__Task item__:
Keep only those lines of the records that include the string "serving".

START Given data

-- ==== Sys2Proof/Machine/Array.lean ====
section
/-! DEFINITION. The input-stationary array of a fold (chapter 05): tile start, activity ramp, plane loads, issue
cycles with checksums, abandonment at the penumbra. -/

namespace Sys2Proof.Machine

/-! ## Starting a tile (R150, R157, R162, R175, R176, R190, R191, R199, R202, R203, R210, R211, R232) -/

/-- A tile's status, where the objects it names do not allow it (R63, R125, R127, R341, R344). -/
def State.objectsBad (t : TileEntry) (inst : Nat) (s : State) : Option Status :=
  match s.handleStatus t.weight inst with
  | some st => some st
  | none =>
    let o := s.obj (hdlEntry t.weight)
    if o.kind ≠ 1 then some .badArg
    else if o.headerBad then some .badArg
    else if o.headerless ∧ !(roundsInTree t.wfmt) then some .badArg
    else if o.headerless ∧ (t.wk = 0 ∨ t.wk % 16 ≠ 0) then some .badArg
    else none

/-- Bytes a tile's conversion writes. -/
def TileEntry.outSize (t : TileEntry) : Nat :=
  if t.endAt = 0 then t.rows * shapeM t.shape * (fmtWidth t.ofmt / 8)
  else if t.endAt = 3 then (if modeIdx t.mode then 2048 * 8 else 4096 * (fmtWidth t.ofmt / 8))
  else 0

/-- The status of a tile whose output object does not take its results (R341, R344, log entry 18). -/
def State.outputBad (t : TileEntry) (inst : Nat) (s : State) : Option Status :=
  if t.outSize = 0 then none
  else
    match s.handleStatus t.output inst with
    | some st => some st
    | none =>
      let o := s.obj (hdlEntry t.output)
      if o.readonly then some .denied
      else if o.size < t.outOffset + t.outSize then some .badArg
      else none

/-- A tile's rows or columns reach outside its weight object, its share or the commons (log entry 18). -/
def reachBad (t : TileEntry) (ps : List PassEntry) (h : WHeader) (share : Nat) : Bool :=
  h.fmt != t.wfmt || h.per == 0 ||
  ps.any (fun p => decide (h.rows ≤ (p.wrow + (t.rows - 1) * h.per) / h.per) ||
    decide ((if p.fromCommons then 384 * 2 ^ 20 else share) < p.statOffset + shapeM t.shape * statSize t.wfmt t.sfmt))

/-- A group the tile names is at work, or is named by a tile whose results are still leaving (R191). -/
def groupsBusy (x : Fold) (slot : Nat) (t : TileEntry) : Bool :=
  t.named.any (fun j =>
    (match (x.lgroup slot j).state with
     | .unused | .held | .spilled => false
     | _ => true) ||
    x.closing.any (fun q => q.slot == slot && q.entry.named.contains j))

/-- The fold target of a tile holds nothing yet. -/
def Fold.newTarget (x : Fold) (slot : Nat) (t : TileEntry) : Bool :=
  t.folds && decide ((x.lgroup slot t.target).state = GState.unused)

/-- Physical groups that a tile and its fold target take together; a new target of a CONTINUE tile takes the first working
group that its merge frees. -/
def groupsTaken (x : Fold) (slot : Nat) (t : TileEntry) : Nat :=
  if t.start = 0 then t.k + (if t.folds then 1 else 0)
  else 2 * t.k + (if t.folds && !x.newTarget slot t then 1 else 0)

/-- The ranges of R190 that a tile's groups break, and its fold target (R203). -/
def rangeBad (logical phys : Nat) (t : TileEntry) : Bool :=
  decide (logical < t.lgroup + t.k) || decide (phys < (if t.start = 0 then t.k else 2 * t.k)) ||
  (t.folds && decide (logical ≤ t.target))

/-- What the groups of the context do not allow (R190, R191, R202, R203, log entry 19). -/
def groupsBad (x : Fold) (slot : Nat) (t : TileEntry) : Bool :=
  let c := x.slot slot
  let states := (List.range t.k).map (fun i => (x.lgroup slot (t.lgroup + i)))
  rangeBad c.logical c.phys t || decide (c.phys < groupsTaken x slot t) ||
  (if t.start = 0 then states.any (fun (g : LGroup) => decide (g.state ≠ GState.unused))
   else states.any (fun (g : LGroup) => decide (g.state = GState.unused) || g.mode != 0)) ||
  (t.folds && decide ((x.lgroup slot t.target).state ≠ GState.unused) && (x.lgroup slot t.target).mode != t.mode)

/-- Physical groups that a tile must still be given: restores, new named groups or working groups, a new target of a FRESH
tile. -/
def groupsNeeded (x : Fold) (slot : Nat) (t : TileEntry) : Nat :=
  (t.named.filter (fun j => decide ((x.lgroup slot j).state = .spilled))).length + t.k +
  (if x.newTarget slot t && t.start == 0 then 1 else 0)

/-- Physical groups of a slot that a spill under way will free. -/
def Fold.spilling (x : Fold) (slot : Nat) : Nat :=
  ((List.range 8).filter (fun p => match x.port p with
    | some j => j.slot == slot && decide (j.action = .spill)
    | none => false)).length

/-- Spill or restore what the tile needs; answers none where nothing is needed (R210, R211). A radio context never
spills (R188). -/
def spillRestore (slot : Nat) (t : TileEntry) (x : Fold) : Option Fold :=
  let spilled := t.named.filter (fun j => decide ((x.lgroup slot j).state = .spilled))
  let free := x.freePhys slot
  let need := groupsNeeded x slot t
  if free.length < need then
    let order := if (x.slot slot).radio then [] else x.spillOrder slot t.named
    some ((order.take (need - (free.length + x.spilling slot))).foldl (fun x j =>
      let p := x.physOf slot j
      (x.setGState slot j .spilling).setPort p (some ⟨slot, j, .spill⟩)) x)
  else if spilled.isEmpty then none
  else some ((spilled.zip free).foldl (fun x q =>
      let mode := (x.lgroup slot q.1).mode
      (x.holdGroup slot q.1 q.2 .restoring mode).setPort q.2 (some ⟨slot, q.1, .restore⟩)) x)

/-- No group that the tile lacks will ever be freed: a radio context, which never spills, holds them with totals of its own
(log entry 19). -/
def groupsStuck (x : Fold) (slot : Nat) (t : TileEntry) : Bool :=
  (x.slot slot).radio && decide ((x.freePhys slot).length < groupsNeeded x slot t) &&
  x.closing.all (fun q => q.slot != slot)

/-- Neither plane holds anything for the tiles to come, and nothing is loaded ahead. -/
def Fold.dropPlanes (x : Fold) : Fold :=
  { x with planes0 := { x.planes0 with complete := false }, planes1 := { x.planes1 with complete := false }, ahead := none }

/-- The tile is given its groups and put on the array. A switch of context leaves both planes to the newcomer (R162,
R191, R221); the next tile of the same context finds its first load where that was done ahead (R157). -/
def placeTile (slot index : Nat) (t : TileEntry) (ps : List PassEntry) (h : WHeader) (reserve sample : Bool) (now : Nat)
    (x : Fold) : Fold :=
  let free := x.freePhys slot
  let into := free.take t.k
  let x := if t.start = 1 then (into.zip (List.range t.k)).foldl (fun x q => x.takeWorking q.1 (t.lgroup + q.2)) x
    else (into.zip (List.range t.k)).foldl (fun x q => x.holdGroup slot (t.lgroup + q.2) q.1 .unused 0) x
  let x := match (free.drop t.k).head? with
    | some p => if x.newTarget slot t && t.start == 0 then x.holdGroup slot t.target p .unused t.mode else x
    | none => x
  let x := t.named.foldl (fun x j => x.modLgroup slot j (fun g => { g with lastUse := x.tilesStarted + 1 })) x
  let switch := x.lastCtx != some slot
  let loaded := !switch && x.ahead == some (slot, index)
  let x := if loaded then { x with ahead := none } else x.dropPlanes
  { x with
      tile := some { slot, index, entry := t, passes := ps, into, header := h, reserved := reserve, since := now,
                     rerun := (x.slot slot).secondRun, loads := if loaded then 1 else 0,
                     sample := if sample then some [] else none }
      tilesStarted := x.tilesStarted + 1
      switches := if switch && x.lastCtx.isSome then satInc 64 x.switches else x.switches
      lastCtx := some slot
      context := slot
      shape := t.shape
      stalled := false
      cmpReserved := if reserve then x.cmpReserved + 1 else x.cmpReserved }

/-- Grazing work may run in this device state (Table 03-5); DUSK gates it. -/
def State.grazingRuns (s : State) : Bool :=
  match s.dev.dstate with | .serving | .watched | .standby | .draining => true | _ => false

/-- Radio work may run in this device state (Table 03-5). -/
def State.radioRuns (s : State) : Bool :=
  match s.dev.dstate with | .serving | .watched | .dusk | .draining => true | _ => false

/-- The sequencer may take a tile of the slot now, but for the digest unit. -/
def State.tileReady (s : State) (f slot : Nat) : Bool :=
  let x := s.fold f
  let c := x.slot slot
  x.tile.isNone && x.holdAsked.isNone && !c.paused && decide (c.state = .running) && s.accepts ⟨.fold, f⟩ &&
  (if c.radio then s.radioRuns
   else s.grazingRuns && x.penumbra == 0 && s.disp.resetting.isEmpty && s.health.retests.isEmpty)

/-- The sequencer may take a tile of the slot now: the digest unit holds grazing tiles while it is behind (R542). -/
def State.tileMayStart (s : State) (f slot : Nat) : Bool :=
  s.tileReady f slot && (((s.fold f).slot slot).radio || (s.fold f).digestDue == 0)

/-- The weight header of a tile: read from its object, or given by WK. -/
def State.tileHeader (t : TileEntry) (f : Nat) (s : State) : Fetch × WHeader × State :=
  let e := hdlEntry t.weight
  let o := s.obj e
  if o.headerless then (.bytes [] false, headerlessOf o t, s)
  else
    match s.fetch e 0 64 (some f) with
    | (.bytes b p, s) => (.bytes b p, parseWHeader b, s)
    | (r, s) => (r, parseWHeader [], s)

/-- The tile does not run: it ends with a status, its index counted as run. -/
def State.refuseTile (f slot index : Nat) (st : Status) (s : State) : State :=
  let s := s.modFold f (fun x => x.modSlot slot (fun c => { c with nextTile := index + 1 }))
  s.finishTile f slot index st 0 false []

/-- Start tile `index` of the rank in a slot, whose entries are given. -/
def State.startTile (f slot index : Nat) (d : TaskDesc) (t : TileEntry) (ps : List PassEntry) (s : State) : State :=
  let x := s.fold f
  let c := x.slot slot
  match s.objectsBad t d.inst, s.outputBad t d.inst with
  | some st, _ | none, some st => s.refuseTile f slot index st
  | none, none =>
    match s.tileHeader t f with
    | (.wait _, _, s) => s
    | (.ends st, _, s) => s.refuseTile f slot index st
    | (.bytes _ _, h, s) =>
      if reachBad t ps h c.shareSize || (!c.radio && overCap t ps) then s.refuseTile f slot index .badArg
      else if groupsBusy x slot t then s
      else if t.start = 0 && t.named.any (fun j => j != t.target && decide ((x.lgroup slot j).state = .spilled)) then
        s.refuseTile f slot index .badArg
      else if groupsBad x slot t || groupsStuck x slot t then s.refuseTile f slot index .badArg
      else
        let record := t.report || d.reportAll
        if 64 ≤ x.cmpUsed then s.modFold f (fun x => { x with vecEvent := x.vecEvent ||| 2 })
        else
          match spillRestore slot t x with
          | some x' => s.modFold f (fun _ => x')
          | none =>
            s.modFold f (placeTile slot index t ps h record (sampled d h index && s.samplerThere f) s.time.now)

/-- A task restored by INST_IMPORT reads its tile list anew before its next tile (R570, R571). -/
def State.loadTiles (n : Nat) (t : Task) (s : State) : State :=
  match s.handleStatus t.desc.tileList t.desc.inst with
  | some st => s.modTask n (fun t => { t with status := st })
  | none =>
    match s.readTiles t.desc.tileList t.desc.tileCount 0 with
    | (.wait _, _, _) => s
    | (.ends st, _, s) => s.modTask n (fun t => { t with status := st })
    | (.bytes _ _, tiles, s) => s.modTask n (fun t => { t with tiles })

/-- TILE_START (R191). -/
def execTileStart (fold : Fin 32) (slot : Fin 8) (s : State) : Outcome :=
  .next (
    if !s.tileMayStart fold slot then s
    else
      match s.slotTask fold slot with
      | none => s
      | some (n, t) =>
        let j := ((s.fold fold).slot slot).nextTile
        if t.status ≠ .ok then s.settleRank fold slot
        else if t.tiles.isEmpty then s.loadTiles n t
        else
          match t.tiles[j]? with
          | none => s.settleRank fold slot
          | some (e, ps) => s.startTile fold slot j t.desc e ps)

END Given data

__Answer below__:
  match s.dev.dstate with | .serving | .watched | .standby | .draining => true | _ => false
  match s.dev.dstate with | .serving | .watched | .dusk | .draining => true | _ => false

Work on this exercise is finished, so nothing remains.